= Problem to solve =
Transcribe, verbatim, every line from the start of the entries through the line that contains "fwd := w.testBit"; include both boundary lines and omit all others.

= Listed records =
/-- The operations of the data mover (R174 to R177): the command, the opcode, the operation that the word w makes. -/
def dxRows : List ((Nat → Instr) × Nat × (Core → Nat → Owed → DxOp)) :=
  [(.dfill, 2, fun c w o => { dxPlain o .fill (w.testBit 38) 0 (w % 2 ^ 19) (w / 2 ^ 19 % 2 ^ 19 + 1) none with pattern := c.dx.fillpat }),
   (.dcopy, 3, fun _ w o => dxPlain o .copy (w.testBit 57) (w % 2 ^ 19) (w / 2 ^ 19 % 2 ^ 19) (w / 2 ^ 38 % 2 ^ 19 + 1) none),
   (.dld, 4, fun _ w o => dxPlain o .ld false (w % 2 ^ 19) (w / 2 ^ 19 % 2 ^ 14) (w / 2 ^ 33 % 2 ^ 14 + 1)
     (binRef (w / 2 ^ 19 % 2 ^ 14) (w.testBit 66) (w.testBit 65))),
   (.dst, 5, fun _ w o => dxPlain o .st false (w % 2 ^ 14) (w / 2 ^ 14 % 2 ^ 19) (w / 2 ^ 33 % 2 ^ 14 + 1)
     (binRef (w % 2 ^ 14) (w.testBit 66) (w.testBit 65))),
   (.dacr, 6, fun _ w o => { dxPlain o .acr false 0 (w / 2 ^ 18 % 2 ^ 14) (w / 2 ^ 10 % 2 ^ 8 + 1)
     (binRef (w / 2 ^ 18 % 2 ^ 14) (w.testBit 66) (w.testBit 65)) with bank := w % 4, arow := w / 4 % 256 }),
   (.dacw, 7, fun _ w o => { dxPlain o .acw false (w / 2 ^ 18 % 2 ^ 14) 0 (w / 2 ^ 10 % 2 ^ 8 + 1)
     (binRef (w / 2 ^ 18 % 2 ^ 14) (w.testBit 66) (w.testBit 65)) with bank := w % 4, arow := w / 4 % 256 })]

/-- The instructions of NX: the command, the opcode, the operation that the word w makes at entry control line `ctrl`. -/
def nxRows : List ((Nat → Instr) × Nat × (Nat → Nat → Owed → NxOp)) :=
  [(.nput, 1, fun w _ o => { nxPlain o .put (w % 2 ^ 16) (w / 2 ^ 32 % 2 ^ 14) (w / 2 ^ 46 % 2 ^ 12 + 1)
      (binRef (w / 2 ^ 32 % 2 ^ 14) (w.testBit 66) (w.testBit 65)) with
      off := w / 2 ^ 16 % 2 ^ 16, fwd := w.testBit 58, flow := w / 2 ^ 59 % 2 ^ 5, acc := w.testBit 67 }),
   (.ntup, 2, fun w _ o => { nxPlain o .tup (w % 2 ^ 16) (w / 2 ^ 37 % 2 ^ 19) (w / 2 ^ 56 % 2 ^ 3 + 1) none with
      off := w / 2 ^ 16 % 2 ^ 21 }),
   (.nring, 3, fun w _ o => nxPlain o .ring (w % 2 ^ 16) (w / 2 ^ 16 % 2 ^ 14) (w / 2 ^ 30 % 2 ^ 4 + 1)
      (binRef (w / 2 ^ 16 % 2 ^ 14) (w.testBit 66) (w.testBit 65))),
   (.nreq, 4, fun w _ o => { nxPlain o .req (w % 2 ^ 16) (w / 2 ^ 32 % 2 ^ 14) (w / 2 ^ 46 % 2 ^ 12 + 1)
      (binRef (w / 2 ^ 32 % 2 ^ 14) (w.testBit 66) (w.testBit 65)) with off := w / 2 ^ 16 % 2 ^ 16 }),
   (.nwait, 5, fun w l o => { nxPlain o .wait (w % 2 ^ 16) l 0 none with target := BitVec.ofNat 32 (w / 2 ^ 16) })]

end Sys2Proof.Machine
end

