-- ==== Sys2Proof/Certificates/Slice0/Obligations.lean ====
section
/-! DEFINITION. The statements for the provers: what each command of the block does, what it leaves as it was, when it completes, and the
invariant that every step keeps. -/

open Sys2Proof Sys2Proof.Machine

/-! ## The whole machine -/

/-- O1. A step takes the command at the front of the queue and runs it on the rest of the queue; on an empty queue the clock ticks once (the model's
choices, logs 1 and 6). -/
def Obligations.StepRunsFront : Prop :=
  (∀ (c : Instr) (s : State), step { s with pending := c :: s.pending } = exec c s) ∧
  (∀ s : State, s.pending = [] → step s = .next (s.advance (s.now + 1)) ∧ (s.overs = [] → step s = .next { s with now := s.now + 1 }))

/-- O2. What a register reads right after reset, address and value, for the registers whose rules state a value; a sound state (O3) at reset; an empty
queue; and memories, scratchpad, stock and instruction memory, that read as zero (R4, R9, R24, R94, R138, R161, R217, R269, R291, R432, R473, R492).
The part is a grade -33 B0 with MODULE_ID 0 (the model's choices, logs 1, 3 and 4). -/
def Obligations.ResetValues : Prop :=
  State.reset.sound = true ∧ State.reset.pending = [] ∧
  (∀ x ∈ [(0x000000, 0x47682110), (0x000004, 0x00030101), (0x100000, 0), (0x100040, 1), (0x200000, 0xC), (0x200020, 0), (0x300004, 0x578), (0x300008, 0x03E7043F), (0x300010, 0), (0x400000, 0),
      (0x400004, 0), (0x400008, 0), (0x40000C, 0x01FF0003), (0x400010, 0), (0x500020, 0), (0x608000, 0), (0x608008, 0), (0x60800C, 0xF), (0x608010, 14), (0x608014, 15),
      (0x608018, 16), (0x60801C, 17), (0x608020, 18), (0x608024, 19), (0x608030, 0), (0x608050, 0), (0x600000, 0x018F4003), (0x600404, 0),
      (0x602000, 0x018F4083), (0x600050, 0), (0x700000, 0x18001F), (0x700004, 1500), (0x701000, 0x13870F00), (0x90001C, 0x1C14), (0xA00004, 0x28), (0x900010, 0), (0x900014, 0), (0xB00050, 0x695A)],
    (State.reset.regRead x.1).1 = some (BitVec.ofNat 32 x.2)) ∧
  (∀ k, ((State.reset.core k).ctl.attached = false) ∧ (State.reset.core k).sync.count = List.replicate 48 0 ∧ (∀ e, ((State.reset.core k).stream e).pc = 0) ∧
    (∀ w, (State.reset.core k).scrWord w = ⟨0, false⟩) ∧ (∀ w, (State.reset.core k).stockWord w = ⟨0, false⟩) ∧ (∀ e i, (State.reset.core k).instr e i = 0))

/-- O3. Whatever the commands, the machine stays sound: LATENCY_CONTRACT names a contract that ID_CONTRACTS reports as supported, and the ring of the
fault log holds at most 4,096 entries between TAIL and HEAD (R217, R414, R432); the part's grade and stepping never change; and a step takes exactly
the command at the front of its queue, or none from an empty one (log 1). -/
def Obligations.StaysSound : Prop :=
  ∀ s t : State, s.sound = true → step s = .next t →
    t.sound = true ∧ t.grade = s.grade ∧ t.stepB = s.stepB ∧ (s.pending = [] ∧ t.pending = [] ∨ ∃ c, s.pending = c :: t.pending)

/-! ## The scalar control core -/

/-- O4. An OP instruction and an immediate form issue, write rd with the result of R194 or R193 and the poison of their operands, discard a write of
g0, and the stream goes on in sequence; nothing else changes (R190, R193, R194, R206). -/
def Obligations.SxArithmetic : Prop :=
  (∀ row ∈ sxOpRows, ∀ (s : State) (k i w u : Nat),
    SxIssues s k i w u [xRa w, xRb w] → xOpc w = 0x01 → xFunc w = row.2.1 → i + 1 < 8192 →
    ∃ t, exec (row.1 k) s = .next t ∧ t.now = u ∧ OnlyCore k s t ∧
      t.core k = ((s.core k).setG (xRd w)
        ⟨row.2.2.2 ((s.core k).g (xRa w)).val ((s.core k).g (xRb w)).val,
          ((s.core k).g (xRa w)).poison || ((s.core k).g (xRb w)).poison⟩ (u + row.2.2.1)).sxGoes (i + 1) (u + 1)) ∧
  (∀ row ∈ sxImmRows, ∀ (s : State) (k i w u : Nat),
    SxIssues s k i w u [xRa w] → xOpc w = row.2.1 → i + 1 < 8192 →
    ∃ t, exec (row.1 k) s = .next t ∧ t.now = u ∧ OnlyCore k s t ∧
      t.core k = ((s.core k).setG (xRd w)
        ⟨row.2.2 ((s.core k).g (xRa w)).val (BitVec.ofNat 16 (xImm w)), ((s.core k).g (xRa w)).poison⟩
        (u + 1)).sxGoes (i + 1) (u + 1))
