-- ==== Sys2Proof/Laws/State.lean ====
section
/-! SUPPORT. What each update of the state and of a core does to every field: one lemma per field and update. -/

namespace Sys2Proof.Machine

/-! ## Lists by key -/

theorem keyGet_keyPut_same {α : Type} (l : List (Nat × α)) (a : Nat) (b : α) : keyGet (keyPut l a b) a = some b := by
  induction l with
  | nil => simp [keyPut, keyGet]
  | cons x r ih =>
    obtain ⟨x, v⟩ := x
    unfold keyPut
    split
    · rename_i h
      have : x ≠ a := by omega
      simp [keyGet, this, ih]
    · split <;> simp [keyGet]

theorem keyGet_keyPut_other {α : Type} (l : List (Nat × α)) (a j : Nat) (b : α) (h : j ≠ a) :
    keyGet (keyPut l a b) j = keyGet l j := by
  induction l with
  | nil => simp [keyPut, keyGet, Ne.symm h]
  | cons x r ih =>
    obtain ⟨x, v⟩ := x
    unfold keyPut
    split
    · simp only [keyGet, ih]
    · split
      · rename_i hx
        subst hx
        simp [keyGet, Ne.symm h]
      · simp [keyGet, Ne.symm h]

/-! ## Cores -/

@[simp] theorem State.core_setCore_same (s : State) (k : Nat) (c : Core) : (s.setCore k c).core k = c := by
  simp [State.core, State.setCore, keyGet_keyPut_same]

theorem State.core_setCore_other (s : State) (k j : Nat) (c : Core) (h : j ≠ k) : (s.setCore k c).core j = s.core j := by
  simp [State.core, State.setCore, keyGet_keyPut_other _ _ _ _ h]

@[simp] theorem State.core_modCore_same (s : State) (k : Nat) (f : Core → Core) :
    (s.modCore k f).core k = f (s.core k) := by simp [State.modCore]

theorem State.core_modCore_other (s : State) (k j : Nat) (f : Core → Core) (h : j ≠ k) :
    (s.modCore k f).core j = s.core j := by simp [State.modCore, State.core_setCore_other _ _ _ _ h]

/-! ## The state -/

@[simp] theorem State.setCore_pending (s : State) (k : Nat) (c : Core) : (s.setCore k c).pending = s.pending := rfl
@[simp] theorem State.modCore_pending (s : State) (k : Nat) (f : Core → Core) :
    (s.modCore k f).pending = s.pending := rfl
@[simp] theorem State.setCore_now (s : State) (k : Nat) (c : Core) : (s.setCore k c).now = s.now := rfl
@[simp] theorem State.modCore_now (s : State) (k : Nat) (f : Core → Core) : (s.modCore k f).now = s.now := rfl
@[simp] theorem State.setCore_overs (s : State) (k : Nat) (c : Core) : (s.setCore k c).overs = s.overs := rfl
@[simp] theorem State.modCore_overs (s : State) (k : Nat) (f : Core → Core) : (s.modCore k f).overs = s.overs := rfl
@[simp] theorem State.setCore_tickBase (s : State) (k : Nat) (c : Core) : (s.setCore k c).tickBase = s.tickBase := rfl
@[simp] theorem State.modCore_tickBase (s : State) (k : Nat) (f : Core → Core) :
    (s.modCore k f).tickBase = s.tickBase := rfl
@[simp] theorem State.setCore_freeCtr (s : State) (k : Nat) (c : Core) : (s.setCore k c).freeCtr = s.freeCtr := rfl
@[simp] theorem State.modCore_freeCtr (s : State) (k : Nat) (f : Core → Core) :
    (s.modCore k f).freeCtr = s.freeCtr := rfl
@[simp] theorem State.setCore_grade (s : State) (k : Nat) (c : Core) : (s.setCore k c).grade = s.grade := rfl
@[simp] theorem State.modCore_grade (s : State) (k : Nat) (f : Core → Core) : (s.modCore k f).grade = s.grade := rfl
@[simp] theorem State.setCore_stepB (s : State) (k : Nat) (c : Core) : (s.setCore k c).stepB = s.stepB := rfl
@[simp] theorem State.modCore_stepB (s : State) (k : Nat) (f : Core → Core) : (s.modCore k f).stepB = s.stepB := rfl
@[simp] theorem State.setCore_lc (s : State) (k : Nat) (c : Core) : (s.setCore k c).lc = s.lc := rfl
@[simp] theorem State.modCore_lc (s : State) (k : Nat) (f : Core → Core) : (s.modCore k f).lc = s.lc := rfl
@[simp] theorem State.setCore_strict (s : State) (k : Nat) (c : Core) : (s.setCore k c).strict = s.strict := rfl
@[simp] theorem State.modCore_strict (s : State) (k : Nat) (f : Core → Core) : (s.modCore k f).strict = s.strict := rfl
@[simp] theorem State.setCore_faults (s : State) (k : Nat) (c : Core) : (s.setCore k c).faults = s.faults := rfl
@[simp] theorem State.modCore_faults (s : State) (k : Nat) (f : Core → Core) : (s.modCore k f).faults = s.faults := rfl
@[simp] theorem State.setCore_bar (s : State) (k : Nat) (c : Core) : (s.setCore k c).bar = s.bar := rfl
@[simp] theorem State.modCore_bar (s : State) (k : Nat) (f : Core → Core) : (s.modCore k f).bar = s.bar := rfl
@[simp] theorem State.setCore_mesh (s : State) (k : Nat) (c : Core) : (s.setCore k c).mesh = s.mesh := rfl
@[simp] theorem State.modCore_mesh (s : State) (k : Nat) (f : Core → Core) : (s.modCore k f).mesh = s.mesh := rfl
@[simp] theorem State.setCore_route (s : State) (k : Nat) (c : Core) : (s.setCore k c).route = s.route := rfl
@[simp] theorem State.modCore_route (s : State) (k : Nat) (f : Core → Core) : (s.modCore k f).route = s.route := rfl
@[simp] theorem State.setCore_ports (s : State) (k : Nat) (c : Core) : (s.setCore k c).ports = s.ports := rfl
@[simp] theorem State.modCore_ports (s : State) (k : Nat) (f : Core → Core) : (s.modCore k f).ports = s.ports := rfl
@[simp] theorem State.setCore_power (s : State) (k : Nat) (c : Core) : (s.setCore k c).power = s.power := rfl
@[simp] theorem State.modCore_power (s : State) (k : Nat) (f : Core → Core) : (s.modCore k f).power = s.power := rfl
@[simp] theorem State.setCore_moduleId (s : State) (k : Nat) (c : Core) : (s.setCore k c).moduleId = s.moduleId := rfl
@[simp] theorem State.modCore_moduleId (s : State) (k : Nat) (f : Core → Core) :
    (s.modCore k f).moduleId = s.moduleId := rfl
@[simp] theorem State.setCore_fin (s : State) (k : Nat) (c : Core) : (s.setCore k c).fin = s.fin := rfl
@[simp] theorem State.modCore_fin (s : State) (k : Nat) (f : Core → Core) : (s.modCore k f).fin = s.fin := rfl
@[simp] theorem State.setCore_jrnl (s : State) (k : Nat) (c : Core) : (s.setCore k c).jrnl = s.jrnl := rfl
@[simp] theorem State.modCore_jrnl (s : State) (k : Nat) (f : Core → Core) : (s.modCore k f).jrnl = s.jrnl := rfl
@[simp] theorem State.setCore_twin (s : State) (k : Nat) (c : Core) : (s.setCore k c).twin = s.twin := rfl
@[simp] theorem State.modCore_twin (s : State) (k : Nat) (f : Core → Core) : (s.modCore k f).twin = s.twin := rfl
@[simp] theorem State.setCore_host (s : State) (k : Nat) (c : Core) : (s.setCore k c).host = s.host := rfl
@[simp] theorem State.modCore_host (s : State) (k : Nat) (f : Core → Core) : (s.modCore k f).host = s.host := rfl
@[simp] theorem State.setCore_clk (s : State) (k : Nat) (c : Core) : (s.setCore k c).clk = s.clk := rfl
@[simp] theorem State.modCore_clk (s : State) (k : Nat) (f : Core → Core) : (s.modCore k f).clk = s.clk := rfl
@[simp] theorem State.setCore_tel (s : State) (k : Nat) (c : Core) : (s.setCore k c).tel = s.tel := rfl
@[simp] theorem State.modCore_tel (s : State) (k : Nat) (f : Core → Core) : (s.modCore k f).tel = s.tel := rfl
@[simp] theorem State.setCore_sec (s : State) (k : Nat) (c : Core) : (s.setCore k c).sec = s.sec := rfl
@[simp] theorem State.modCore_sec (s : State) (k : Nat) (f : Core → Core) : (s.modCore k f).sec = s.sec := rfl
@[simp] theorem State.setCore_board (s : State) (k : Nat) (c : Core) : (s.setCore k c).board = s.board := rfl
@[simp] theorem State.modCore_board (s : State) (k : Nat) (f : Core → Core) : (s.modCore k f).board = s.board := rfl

= The answer =
/-- The operations of the data mover (R174 to R177): the command, the opcode, the operation that the word w makes. -/
def dxRows : List ((Nat → Instr) × Nat × (Core → Nat → Owed → DxOp)) :=
  [(.dfill, 2, fun c w o => { dxPlain o .fill (w.testBit 38) 0 (w % 2 ^ 19) (w / 2 ^ 19 % 2 ^ 19 + 1) none with pattern := c.dx.fillpat }),
   (.dcopy, 3, fun _ w o => dxPlain o .copy (w.testBit 57) (w % 2 ^ 19) (w / 2 ^ 19 % 2 ^ 19) (w / 2 ^ 38 % 2 ^ 19 + 1) none),
   (.dld, 4, fun _ w o => dxPlain o .ld false (w % 2 ^ 19) (w / 2 ^ 19 % 2 ^ 14) (w / 2 ^ 33 % 2 ^ 14 + 1)
     (binRef (w / 2 ^ 19 % 2 ^ 14) (w.testBit 66) (w.testBit 65))),
   (.dst, 5, fun _ w o => dxPlain o .st false (w % 2 ^ 14) (w / 2 ^ 14 % 2 ^ 19) (w / 2 ^ 33 % 2 ^ 14 + 1)
     (binRef (w % 2 ^ 14) (w.testBit 66) (w.testBit 65))),
   (.dacr, 6, fun _ w o => { dxPlain o .acr false 0 (w / 2 ^ 18 % 2 ^ 14) (w / 2 ^ 10 % 2 ^ 8 + 1)
     (binRef (w / 2 ^ 18 % 2 ^ 14) (w.testBit 66) (w.testBit 65)) with bank := w % 4, arow := w / 4 % 256 }),
   (.dacw, 7, fun _ w o => { dxPlain o .acw false (w / 2 ^ 18 % 2 ^ 14) 0 (w / 2 ^ 10 % 2 ^ 8 + 1)
     (binRef (w / 2 ^ 18 % 2 ^ 14) (w.testBit 66) (w.testBit 65)) with bank := w % 4, arow := w / 4 % 256 })]

/-- The instructions of NX: the command, the opcode, the operation that the word w makes at entry control line `ctrl`. -/
def nxRows : List ((Nat → Instr) × Nat × (Nat → Nat → Owed → NxOp)) :=
  [(.nput, 1, fun w _ o => { nxPlain o .put (w % 2 ^ 16) (w / 2 ^ 32 % 2 ^ 14) (w / 2 ^ 46 % 2 ^ 12 + 1)
      (binRef (w / 2 ^ 32 % 2 ^ 14) (w.testBit 66) (w.testBit 65)) with
      off := w / 2 ^ 16 % 2 ^ 16, fwd := w.testBit 58, flow := w / 2 ^ 59 % 2 ^ 5, acc := w.testBit 67 }),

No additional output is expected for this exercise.